Finer-grained error detection, able to inspect the internals of each one of the four transformations forming one round (SubByte, etc), would allow a faster reaction. This would avoid the execution of useless operations on already corrupted data, but could require a large overhead in terms of components, according to the implementation. Moreover, comparison should be done at the transformation level.

Based on the observations, suited points where such finer error detection can be performed seem to be the SubByte and the MixColumn transformations. SubByte is extremely non-linear, and thus the standard linear error detection codes are difficult to use (though not impossible). Methods like modular redundancy are possibly more suited. MixColumn is more linear (it is formed by a matrix multiplication, which is the linear part, followed by a constant addition, which is the non-linear part). Therefore, both error detection codes and modular redundancy techniques could be studied for MixColumn.



Key scheduling deserves particular care since a fault in this part of the algorithm is not detected by the techniques used for detecting faults in the data-path. In [1] it was suggested to use a special key scheduling block, that could be called "inverse key scheduling", which allows to reconstruct the previous round key starting from the current one (see Figure 12). If the result of the inverse key schedule matches the previous key, the computation is correct and can proceed, otherwise a fault has been detected. Clearly this architecture is also independent of the fault model.



Figure 11: Fault detection at encryption level.

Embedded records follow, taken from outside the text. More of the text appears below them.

-- ==== Sys2Proof/Machine/Container.lean ====
section
/-! DEFINITION. The frequency table and the container's header and table, as bytes (spec 43_frequency.md R301 to R305; 30_encoding.md R160 to R164; 46_container.md R410 to R420). -/

namespace Sys2Proof.Machine

/-- `FreqClear()` (R301). -/
def freqClear (s : State) : State := { s with freq := Vector.replicate 256 0 }

/-- The number of distinct symbols: the entries of `FREQ` that are not 0 (R304). -/
def distinctCount (freq : Vector Word 256) : Nat := freq.toList.countP (· ≠ 0)

/-- `EndOfPass1()` (R304). -/
def endOfPass1 (s : State) : State :=
  { s with
    origSize := s.total
    n := BitVec.ofNat 9 (distinctCount s.freq)
    nsym := BitVec.ofNat 9 (distinctCount s.freq) }

/-- The 13 header bytes (R160, R410): the magic, `N mod 256` (R161), `TOTAL` little-endian (R113). -/
def headerBytes (magic : Vector Byte 4) (n : BitVec 9) (total : U64) : List Byte :=
  magic.toList ++ [n.setWidth 8] ++ bytesLe 8 total

/-- One table entry (R162): the symbol, then its frequency little-endian. -/
def entryBytes (freq : Vector Word 256) (s : Byte) : List Byte := s :: bytesLe 4 (entryAt freq s)

/-- The table bytes of `WriteTable` (R162, R411): an entry for each symbol of nonzero frequency, in ascending order. -/
def tableBytes (freq : Vector Word 256) : List Byte :=
  allSymbols.flatMap fun s => if entryAt freq s = 0 then [] else entryBytes freq s

/-- The symbol count that the raw byte stands for when `original_size` is not 0 (R161, R417). -/
def interpretedCount (ns : Byte) : BitVec 9 := if ns = 0 then 256 else ns.setWidth 9

/-- `InterpretCount()` (R417). -/
def interpretCount (s : State) : State :=
  if s.origSize = 0 then { s with n := 0, nsym := 0 }
  else { s with n := interpretedCount s.nsRaw, nsym := interpretedCount s.nsRaw }

/-- `FREQ[s] <- le32(f)` for an entry's five bytes (R418). A later entry of the same symbol replaces an earlier one (R419). -/
def loadEntry (entry : List Byte) (freq : Vector Word 256) : Vector Word 256 :=
  match entry with
  | [] => freq
  | s :: f => entryPut freq s (assembleLe 32 f)

end Sys2Proof.Machine
end

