-- ==== Sys2Proof/Tests/Slice0.lean ====
section
/-! SUPPORT. Tests of single steps, with expected values from the spec's encodings, rules and vectors (30_encoding.md R150, 95_test_vectors.md), and for each obligation with hypotheses a state that meets them. -/

namespace Sys2Proof.Tests

open Sys2Proof Sys2Proof.Machine

/-! ## Well-formedness (R152) -/

theorem test_wf_refuses_cmpRle_word : (Instr.invalid 0x00000000#32).wf = false := by decide
theorem test_wf_refuses_dcmpRle_word : (Instr.invalid 0x00000001#32).wf = false := by decide
theorem test_wf_refuses_cmpHuf_word : (Instr.invalid 0x00000100#32).wf = false := by decide
theorem test_wf_refuses_dcmpHuf_word : (Instr.invalid 0x00000101#32).wf = false := by decide
theorem test_wf_accepts_other_word : (Instr.invalid 0x00000002#32).wf = true := by decide

/-! ## Decoding: RSV1 (16 bits), ALG (8), RSV0 (7), DIR (1), written out from R150 and R151 -/

theorem test_decode_cmpRle : decodeTableWord 32 0b00000000000000000000000000000000 = some .cmpRle := by decide
theorem test_decode_dcmpRle : decodeTableWord 32 0b00000000000000000000000000000001 = some .dcmpRle := by decide
theorem test_decode_cmpHuf : decodeTableWord 32 0b00000000000000000000000100000000 = some .cmpHuf := by decide
theorem test_decode_dcmpHuf : decodeTableWord 32 0b00000000000000000000000100000001 = some .dcmpHuf := by decide
theorem test_decode_reserved_low_bit :
    decodeTableWord 32 0b00000000000000000000000100000011 = some (.invalid 0x00000103#32) := by decide
theorem test_decode_reserved_high_bit :
    decodeTableWord 32 0b10000000000000000000000000000000 = some (.invalid 0x80000000#32) := by decide
theorem test_decode_unknown_algorithm :
    decodeTableWord 32 0b00000000000000000000001000000000 = some (.invalid 0x00000200#32) := by decide
theorem test_decode_longer_than_a_word : decodeTableWord 64 (2 ^ 32) = none := by decide
theorem test_encode_dcmpHuf : encode .dcmpHuf = 0x00000101#32 := by decide

/-! ## Helpers -/

/-- The state after a step, if it is a next state and `p` holds of it. -/
def nextHolds (p : State → Bool) : Result → Bool
  | .next t => p t
  | .fault _ => false
  | .refused _ => false

/-- A running command in the phase `p`. -/
def busyIn (p : Phase) : State := { State.reset with status := statusStarted, phase := p }

/-- A running command in the phase `p`, with `bytes` to read. -/
def reading (p : Phase) (bytes : List Byte) : State := { busyIn p with input := bytes }

/-- An idle machine whose host does `op` next. -/
def hostDoes (op : HostOp) : State := { State.reset with program := [op] }

/-- An idle machine with `bytes` to read. -/
def holding (bytes : List Byte) : State := { State.reset with input := bytes }
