-- ==== Sys2Proof/Machine/Deinterleaver.lean ====
section
/-! DEFINITION. The bit deinterleaver: DIL (42_deinterleaver.md, R180-R185). -/

namespace Sys2Proof.Machine

/-- pattern(K, a)[i] = (a * (i + 1)) mod K, for 0 ≤ i < K (R180). -/
def interleavePattern (k a : Nat) : List Nat := (List.range k).map (fun i => a * (i + 1) % k)

/-- output[i] = bits[pattern[i]] (R183). Every index of the pattern lies below K (R180), so the default is not used. -/
def gather (bits : List Byte) (pattern : List Nat) : List Byte := pattern.map (fun j => bits.getD j 0)

/-- DIL (R183), with the depth from IL_DEPTH (R181). -/
def execDil (s : State) : Host.Outcome State Fault Refusal :=
  let src := s.argNat 0
  let k := s.argNat 1
  let dst := s.argNat 2
  let a := s.depth
  if !(k == 0 || Nat.gcd a k == 1) then .next (s.raiseErr .unsupported)
  else if !(s.inRange src k && s.inRange dst k) then .next (s.raiseErr .address)
  else if overlaps dst k src k then .next (s.raiseErr .overlap)
  else match s.dmem.readRange src k with
    | none => .next s.meetUninit
    | some b => .next (s.complete dst (gather b (interleavePattern k a)) k 0)

end Sys2Proof.Machine
end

Figure 12: Logic scheme of the inverse key scheduling.

#### 7. Conclusion

A detailed analysis of the behavior of the AES algorithm in the presence of faults has been carried out. This analysis considerably extends the one presented in [1]. Previous studies [10] have only considered the data-path, ignoring the key scheduling. The behavior of AES in the presence of faults seems to be relatively independent of the fault model. Several proposals for fault detection have been discussed. Future research directions include a more detailed study of fault detection and fault tolerance techniques covering the internal transformations of AES.

#### 8. References

- [1]. G. Bertoni, L. Breveglieri, I. Koren, V. Piuri, "Fault Detection In The Advanced Encryption Standard," to be presented in MPCS 2002, Ischia, Italy, 2002.
- [2]. J. Daemen, V. Rijmen, "The Block Cipher Rijndael," Smart-Card Research and Applications, LNCS 1820, J.-J. Quisquater and B. Schneier, Eds., Springer-Verlag, 2000, pp. 288-296.
- [3]. B. Gladman, "A Specification for Rijndael, the AES Algorithm," http://fp.gladman.plus.com/, 2001.
- [4]. D. Whiting, B. Schneier, S. Bellovin, "AES Key Agility Issues in High-Speed IPsec Implementations," Counterpane Internet Security, http://www.counterpane.com/aes-agility.html, 2000.
- [5]. M. Akkar, C. Giraud, "An Implementation of DES and AES, secure against some attacks," Proceeding of CHES 2001, pp. 315-325.
- [6]. M. McLoone, J. V. McCanny, "High Performance single-Chip FPGA Rijndael Algorithm implementations," Proceeding of CHES 2001, pp. 68-80.
- [7]. V. Fischer, M. Drutarovsky, "Two Methods of Rijndael Implementation in reconfigurable Hardware," Proceeding of CHES 2001, pp. 81-96.
- [8]. H. Kuo and I. Verbauwhede, "Architectural Optimization for a 1.82Gbits/sec VLSI Implementation of the AES Rijndael Algorithm," Proceeding of CHES 2001, pp. 53-67.
- [9]. Rudra, P. K. Dubey, C. S. Jutla, V. Kumar, J. R. Rao, and P. Rohatgi, "Efficient Rijndael Encryption Implementation with composite Field Arithmetic," Proceeding of CHES 2001, pp. 175-188.
- [10]. R. Karri, W. Kaijie, P. Mishra, K. Yongkook, "Fault-based side-channel cryptanalysis tolerant Rijndael symmetric block cipher architecture," Proceeding of Defect and Fault Tolerance in VLSI Systems, 2001 pp. 418 –426.